Trapped, Evie dove under a table and hid beneath its white cloth, watching. She reached up just high enough to grab an open bottle of champagne and pull it down with her. It seemed a shame to let good hooch go to waste, and if she was going down, she was going in style. After a few minutes, she peeked out and saw Sam gliding easily out the door, untouched. Or rather, she thought she saw him. He moved so quickly she couldn’t be sure. She only knew she was angry again. She bolted after him, calling his name, but a second wave of policemen rounded the corner. Evie ran back into the club room, keeping low. She spied a dumbwaiter hidden behind the bar and m
ade a break for it, wriggling herself in. Her long necklace caught on the hook, scattering pearls all over the floor, which tripped an officer heading her way. There was no time to mourn the jewels, so she slammed the door shut and hoisted herself toward freedom.

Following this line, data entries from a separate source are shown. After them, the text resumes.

/-! ### Group.setT -/

@[simp] theorem Group.setT_live (g : Group) (k : Nat) (f : Nat → Word) : (g.setT k f).live = g.live := rfl
@[simp] theorem Group.setT_unit (g : Group) (k : Nat) (f : Nat → Word) : (g.setT k f).unit = g.unit := rfl
@[simp] theorem Group.setT_gidx (g : Group) (k : Nat) (f : Nat → Word) : (g.setT k f).gidx = g.gidx := rfl
@[simp] theorem Group.setT_v (g : Group) (k : Nat) (f : Nat → Word) : (g.setT k f).v = g.v := rfl
@[simp] theorem Group.setT_s (g : Group) (k : Nat) (f : Nat → Word) : (g.setT k f).s = g.s := rfl
@[simp] theorem Group.setT_p (g : Group) (k : Nat) (f : Nat → Word) : (g.setT k f).p = g.p := rfl
@[simp] theorem Group.setT_q (g : Group) (k : Nat) (f : Nat → Word) : (g.setT k f).q = g.q := rfl
@[simp] theorem Group.setT_b (g : Group) (k : Nat) (f : Nat → Word) : (g.setT k f).b = g.b := rfl
@[simp] theorem Group.setT_bvalid (g : Group) (k : Nat) (f : Nat → Word) : (g.setT k f).bvalid = g.bvalid := rfl
@[simp] theorem Group.setT_blocks (g : Group) (k : Nat) (f : Nat → Word) : (g.setT k f).blocks = g.blocks := rfl
@[simp] theorem Group.setT_slices (g : Group) (k : Nat) (f : Nat → Word) : (g.setT k f).slices = g.slices := rfl
@[simp] theorem Group.setT_paths (g : Group) (k : Nat) (f : Nat → Word) : (g.setT k f).paths = g.paths := rfl
@[simp] theorem Group.setT_fflags (g : Group) (k : Nat) (f : Nat → Word) : (g.setT k f).fflags = g.fflags := rfl
@[simp] theorem Group.setT_fmode (g : Group) (k : Nat) (f : Nat → Word) : (g.setT k f).fmode = g.fmode := rfl
@[simp] theorem Group.setT_gens (g : Group) (k : Nat) (f : Nat → Word) : (g.setT k f).gens = g.gens := rfl
@[simp] theorem Group.setT_drainGen (g : Group) (k : Nat) (f : Nat → Word) : (g.setT k f).drainGen = g.drainGen := rfl
@[simp] theorem Group.setT_batchNo (g : Group) (k : Nat) (f : Nat → Word) : (g.setT k f).batchNo = g.batchNo := rfl
@[simp] theorem Group.setT_ctr (g : Group) (k : Nat) (f : Nat → Word) : (g.setT k f).ctr = g.ctr := rfl
@[simp] theorem Group.setT_segs (g : Group) (k : Nat) (f : Nat → Word) : (g.setT k f).segs = g.segs := rfl
@[simp] theorem Group.setT_hg (g : Group) (k : Nat) (f : Nat → Word) : (g.setT k f).hg = g.hg := rfl
@[simp] theorem Group.setT_outs (g : Group) (k : Nat) (f : Nat → Word) : (g.setT k f).outs = g.outs := rfl
@[simp] theorem Group.setT_priv (g : Group) (k : Nat) (f : Nat → Word) : (g.setT k f).priv = g.priv := rfl
@[simp] theorem Group.setT_handler (g : Group) (k : Nat) (f : Nat → Word) : (g.setT k f).handler = g.handler := rfl
@[simp] theorem Group.setT_ret (g : Group) (k : Nat) (f : Nat → Word) : (g.setT k f).ret = g.ret := rfl
@[simp] theorem Group.setT_clause (g : Group) (k : Nat) (f : Nat → Word) : (g.setT k f).clause = g.clause := rfl
@[simp] theorem Group.setT_age (g : Group) (k : Nat) (f : Nat → Word) : (g.setT k f).age = g.age := rfl
@[simp] theorem Group.setT_wake (g : Group) (k : Nat) (f : Nat → Word) : (g.setT k f).wake = g.wake := rfl
@[simp] theorem Group.setT_yieldFor (g : Group) (k : Nat) (f : Nat → Word) : (g.setT k f).yieldFor = g.yieldFor := rfl
@[simp] theorem Group.setT_bg (g : Group) (k : Nat) (f : Nat → Word) : (g.setT k f).bg = g.bg := rfl
@[simp] theorem Group.setT_ecc (g : Group) (k : Nat) (f : Nat → Word) : (g.setT k f).ecc = g.ecc := rfl
@[simp] theorem Group.setT_cancel (g : Group) (k : Nat) (f : Nat → Word) : (g.setT k f).cancel = g.cancel := rfl
@[simp] theorem Group.setT_preempt (g : Group) (k : Nat) (f : Nat → Word) : (g.setT k f).preempt = g.preempt := rfl
@[simp] theorem Group.setT_stopped (g : Group) (k : Nat) (f : Nat → Word) : (g.setT k f).stopped = g.stopped := rfl
@[simp] theorem Group.setT_taken (g : Group) (k : Nat) (f : Nat → Word) : (g.setT k f).taken = g.taken := rfl
@[simp] theorem Group.setT_acc (g : Group) (k : Nat) (f : Nat → Word) : (g.setT k f).acc = g.acc := rfl
@[simp] theorem Group.setT_clk0 (g : Group) (k : Nat) (f : Nat → Word) : (g.setT k f).clk0 = g.clk0 := rfl
@[simp] theorem Group.setT_holds (g : Group) (k : Nat) (f : Nat → Word) : (g.setT k f).holds = g.holds := rfl
@[simp] theorem Group.setT_openCmds (g : Group) (k : Nat) (f : Nat → Word) : (g.setT k f).openCmds = g.openCmds := rfl
@[simp] theorem Group.setT_poison (g : Group) (k : Nat) (f : Nat → Word) : (g.setT k f).poison = g.poison := rfl
@[simp] theorem Group.setT_soft (g : Group) (k : Nat) (f : Nat → Word) : (g.setT k f).soft = g.soft := rfl
@[simp] theorem Group.setT_nf (g : Group) (k : Nat) (f : Nat → Word) : (g.setT k f).nf = g.nf := rfl
@[simp] theorem Group.setT_windows (g : Group) (k : Nat) (f : Nat → Word) : (g.setT k f).windows = g.windows := rfl

/-! ### Group.raise -/

@[simp] theorem Group.raise_live (g : Group) (fl : BitVec 5) : (g.raise fl).live = g.live := rfl
@[simp] theorem Group.raise_unit (g : Group) (fl : BitVec 5) : (g.raise fl).unit = g.unit := rfl
@[simp] theorem Group.raise_gidx (g : Group) (fl : BitVec 5) : (g.raise fl).gidx = g.gidx := rfl
@[simp] theorem Group.raise_v (g : Group) (fl : BitVec 5) : (g.raise fl).v = g.v := rfl
@[simp] theorem Group.raise_s (g : Group) (fl : BitVec 5) : (g.raise fl).s = g.s := rfl
@[simp] theorem Group.raise_p (g : Group) (fl : BitVec 5) : (g.raise fl).p = g.p := rfl
@[simp] theorem Group.raise_q (g : Group) (fl : BitVec 5) : (g.raise fl).q = g.q := rfl
@[simp] theorem Group.raise_t (g : Group) (fl : BitVec 5) : (g.raise fl).t = g.t := rfl
@[simp] theorem Group.raise_b (g : Group) (fl : BitVec 5) : (g.raise fl).b = g.b := rfl
@[simp] theorem Group.raise_bvalid (g : Group) (fl : BitVec 5) : (g.raise fl).bvalid = g.bvalid := rfl
@[simp] theorem Group.raise_blocks (g : Group) (fl : BitVec 5) : (g.raise fl).blocks = g.blocks := rfl
@[simp] theorem Group.raise_slices (g : Group) (fl : BitVec 5) : (g.raise fl).slices = g.slices := rfl
@[simp] theorem Group.raise_paths (g : Group) (fl : BitVec 5) : (g.raise fl).paths = g.paths := rfl
@[simp] theorem Group.raise_fmode (g : Group) (fl : BitVec 5) : (g.raise fl).fmode = g.fmode := rfl
@[simp] theorem Group.raise_gens (g : Group) (fl : BitVec 5) : (g.raise fl).gens = g.gens := rfl
@[simp] theorem Group.raise_drainGen (g : Group) (fl : BitVec 5) : (g.raise fl).drainGen = g.drainGen := rfl
@[simp] theorem Group.raise_batchNo (g : Group) (fl : BitVec 5) : (g.raise fl).batchNo = g.batchNo := rfl
@[simp] theorem Group.raise_ctr (g : Group) (fl : BitVec 5) : (g.raise fl).ctr = g.ctr := rfl
@[simp] theorem Group.raise_segs (g : Group) (fl : BitVec 5) : (g.raise fl).segs = g.segs := rfl
@[simp] theorem Group.raise_hg (g : Group) (fl : BitVec 5) : (g.raise fl).hg = g.hg := rfl
@[simp] theorem Group.raise_outs (g : Group) (fl : BitVec 5) : (g.raise fl).outs = g.outs := rfl
@[simp] theorem Group.raise_priv (g : Group) (fl : BitVec 5) : (g.raise fl).priv = g.priv := rfl
@[simp] theorem Group.raise_handler (g : Group) (fl : BitVec 5) : (g.raise fl).handler = g.handler := rfl
@[simp] theorem Group.raise_ret (g : Group) (fl : BitVec 5) : (g.raise fl).ret = g.ret := rfl
@[simp] theorem Group.raise_clause (g : Group) (fl : BitVec 5) : (g.raise fl).clause = g.clause := rfl
@[simp] theorem Group.raise_age (g : Group) (fl : BitVec 5) : (g.raise fl).age = g.age := rfl
@[simp] theorem Group.raise_wake (g : Group) (fl : BitVec 5) : (g.raise fl).wake = g.wake := rfl
@[simp] theorem Group.raise_yieldFor (g : Group) (fl : BitVec 5) : (g.raise fl).yieldFor = g.yieldFor := rfl
@[simp] theorem Group.raise_bg (g : Group) (fl : BitVec 5) : (g.raise fl).bg = g.bg := rfl
@[simp] theorem Group.raise_ecc (g : Group) (fl : BitVec 5) : (g.raise fl).ecc = g.ecc := rfl
@[simp] theorem Group.raise_cancel (g : Group) (fl : BitVec 5) : (g.raise fl).cancel = g.cancel := rfl
@[simp] theorem Group.raise_preempt (g : Group) (fl : BitVec 5) : (g.raise fl).preempt = g.preempt := rfl
@[simp] theorem Group.raise_stopped (g : Group) (fl : BitVec 5) : (g.raise fl).stopped = g.stopped := rfl
@[simp] theorem Group.raise_taken (g : Group) (fl : BitVec 5) : (g.raise fl).taken = g.taken := rfl
@[simp] theorem Group.raise_acc (g : Group) (fl : BitVec 5) : (g.raise fl).acc = g.acc := rfl
@[simp] theorem Group.raise_clk0 (g : Group) (fl : BitVec 5) : (g.raise fl).clk0 = g.clk0 := rfl
@[simp] theorem Group.raise_holds (g : Group) (fl : BitVec 5) : (g.raise fl).holds = g.holds := rfl
@[simp] theorem Group.raise_openCmds (g : Group) (fl : BitVec 5) : (g.raise fl).openCmds = g.openCmds := rfl
@[simp] theorem Group.raise_poison (g : Group) (fl : BitVec 5) : (g.raise fl).poison = g.poison := rfl
@[simp] theorem Group.raise_soft (g : Group) (fl : BitVec 5) : (g.raise fl).soft = g.soft := rfl
@[simp] theorem Group.raise_nf (g : Group) (fl : BitVec 5) : (g.raise fl).nf = g.nf := rfl
@[simp] theorem Group.raise_windows (g : Group) (fl : BitVec 5) : (g.raise fl).windows = g.windows := rfl

/-! ### Group.progress -/

@[simp] theorem Group.progress_live (g : Group) (m : BitVec 16) : (g.progress m).live = g.live := rfl
@[simp] theorem Group.progress_unit (g : Group) (m : BitVec 16) : (g.progress m).unit = g.unit := rfl
@[simp] theorem Group.progress_gidx (g : Group) (m : BitVec 16) : (g.progress m).gidx = g.gidx := rfl
@[simp] theorem Group.progress_v (g : Group) (m : BitVec 16) : (g.progress m).v = g.v := rfl
@[simp] theorem Group.progress_s (g : Group) (m : BitVec 16) : (g.progress m).s = g.s := rfl
@[simp] theorem Group.progress_p (g : Group) (m : BitVec 16) : (g.progress m).p = g.p := rfl
@[simp] theorem Group.progress_q (g : Group) (m : BitVec 16) : (g.progress m).q = g.q := rfl
@[simp] theorem Group.progress_t (g : Group) (m : BitVec 16) : (g.progress m).t = g.t := rfl
@[simp] theorem Group.progress_b (g : Group) (m : BitVec 16) : (g.progress m).b = g.b := rfl
@[simp] theorem Group.progress_bvalid (g : Group) (m : BitVec 16) : (g.progress m).bvalid = g.bvalid := rfl
@[simp] theorem Group.progress_blocks (g : Group) (m : BitVec 16) : (g.progress m).blocks = g.blocks := rfl
@[simp] theorem Group.progress_slices (g : Group) (m : BitVec 16) : (g.progress m).slices = g.slices := rfl
@[simp] theorem Group.progress_fflags (g : Group) (m : BitVec 16) : (g.progress m).fflags = g.fflags := rfl
@[simp] theorem Group.progress_fmode (g : Group) (m : BitVec 16) : (g.progress m).fmode = g.fmode := rfl
@[simp] theorem Group.progress_gens (g : Group) (m : BitVec 16) : (g.progress m).gens = g.gens := rfl
@[simp] theorem Group.progress_drainGen (g : Group) (m : BitVec 16) : (g.progress m).drainGen = g.drainGen := rfl
@[simp] theorem Group.progress_batchNo (g : Group) (m : BitVec 16) : (g.progress m).batchNo = g.batchNo := rfl
@[simp] theorem Group.progress_ctr (g : Group) (m : BitVec 16) : (g.progress m).ctr = g.ctr := rfl
@[simp] theorem Group.progress_segs (g : Group) (m : BitVec 16) : (g.progress m).segs = g.segs := rfl
@[simp] theorem Group.progress_hg (g : Group) (m : BitVec 16) : (g.progress m).hg = g.hg := rfl
@[simp] theorem Group.progress_outs (g : Group) (m : BitVec 16) : (g.progress m).outs = g.outs := rfl
@[simp] theorem Group.progress_priv (g : Group) (m : BitVec 16) : (g.progress m).priv = g.priv := rfl
@[simp] theorem Group.progress_handler (g : Group) (m : BitVec 16) : (g.progress m).handler = g.handler := rfl
@[simp] theorem Group.progress_ret (g : Group) (m : BitVec 16) : (g.progress m).ret = g.ret := rfl
@[simp] theorem Group.progress_clause (g : Group) (m : BitVec 16) : (g.progress m).clause = g.clause := rfl
@[simp] theorem Group.progress_age (g : Group) (m : BitVec 16) : (g.progress m).age = g.age := rfl
@[simp] theorem Group.progress_wake (g : Group) (m : BitVec 16) : (g.progress m).wake = g.wake := rfl
@[simp] theorem Group.progress_yieldFor (g : Group) (m : BitVec 16) : (g.progress m).yieldFor = g.yieldFor := rfl
@[simp] theorem Group.progress_bg (g : Group) (m : BitVec 16) : (g.progress m).bg = g.bg := rfl
@[simp] theorem Group.progress_ecc (g : Group) (m : BitVec 16) : (g.progress m).ecc = g.ecc := rfl
@[simp] theorem Group.progress_cancel (g : Group) (m : BitVec 16) : (g.progress m).cancel = g.cancel := rfl
@[simp] theorem Group.progress_preempt (g : Group) (m : BitVec 16) : (g.progress m).preempt = g.preempt := rfl
@[simp] theorem Group.progress_stopped (g : Group) (m : BitVec 16) : (g.progress m).stopped = g.stopped := rfl
@[simp] theorem Group.progress_taken (g : Group) (m : BitVec 16) : (g.progress m).taken = g.taken := rfl
@[simp] theorem Group.progress_acc (g : Group) (m : BitVec 16) : (g.progress m).acc = g.acc := rfl
@[simp] theorem Group.progress_clk0 (g : Group) (m : BitVec 16) : (g.progress m).clk0 = g.clk0 := rfl
@[simp] theorem Group.progress_holds (g : Group) (m : BitVec 16) : (g.progress m).holds = g.holds := rfl
@[simp] theorem Group.progress_openCmds (g : Group) (m : BitVec 16) : (g.progress m).openCmds = g.openCmds := rfl
@[simp] theorem Group.progress_poison (g : Group) (m : BitVec 16) : (g.progress m).poison = g.poison := rfl
@[simp] theorem Group.progress_soft (g : Group) (m : BitVec 16) : (g.progress m).soft = g.soft := rfl
@[simp] theorem Group.progress_nf (g : Group) (m : BitVec 16) : (g.progress m).nf = g.nf := rfl
@[simp] theorem Group.progress_windows (g : Group) (m : BitVec 16) : (g.progress m).windows = g.windows := rfl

“Didn’t I tell you to trust me?” Memphis said. He and Theta stood in the dank wine cellar beneath the club. A lone worker’s bulb over the door cast dim light across the dirt floor and the barrels stored in the deep room.
“What is this place?”
“It’s where they store the hooch when it comes in from Canada,” Memphis explained. “Come on. Be careful—the steps are tricky.”
“Where to now?”
Memphis stood for a moment, trying to get his bearings. He didn’t spend a lot of time down here, and he wasn’t certain of the room. He only knew there had to be a door somewhere. Up the steps, the doorknob jangled. There were shouts.
“Cops,” Theta whispered.
“Hold on, hold on,” Memphis whispered back. “Let’s see if they go away.”
It was quiet for a spell; all they heard was their own breathing. Then a loud thwack broke the silence, and Theta yelped as a policeman’s ax splintered a slit in the cellar’s big wooden door.
“Tell me you know a way out of here!” Theta said.
“This way!” Memphis said, and hoped he was right. They threaded through barrels of liquor. Behind them, the door gave way, and someone shot into the air, shouting, “Stop right there!”
“Should we…?” Theta panted.
“Not on your life, Princess,” Memphis said, pulling her on.
Footsteps echoed in the cavernous space. The cops had made it in and were gaining on them. Memphis had paid off some of these men for Papa Charles; most would look the other way and let him go. But a few were quick with their clubs, and finding a black man with a white woman in a cellar full of booze didn’t bode well for Memphis’s case. The shouts of “Stop! Stop!” came again, this time punctuated by gunfire. Where was the way out?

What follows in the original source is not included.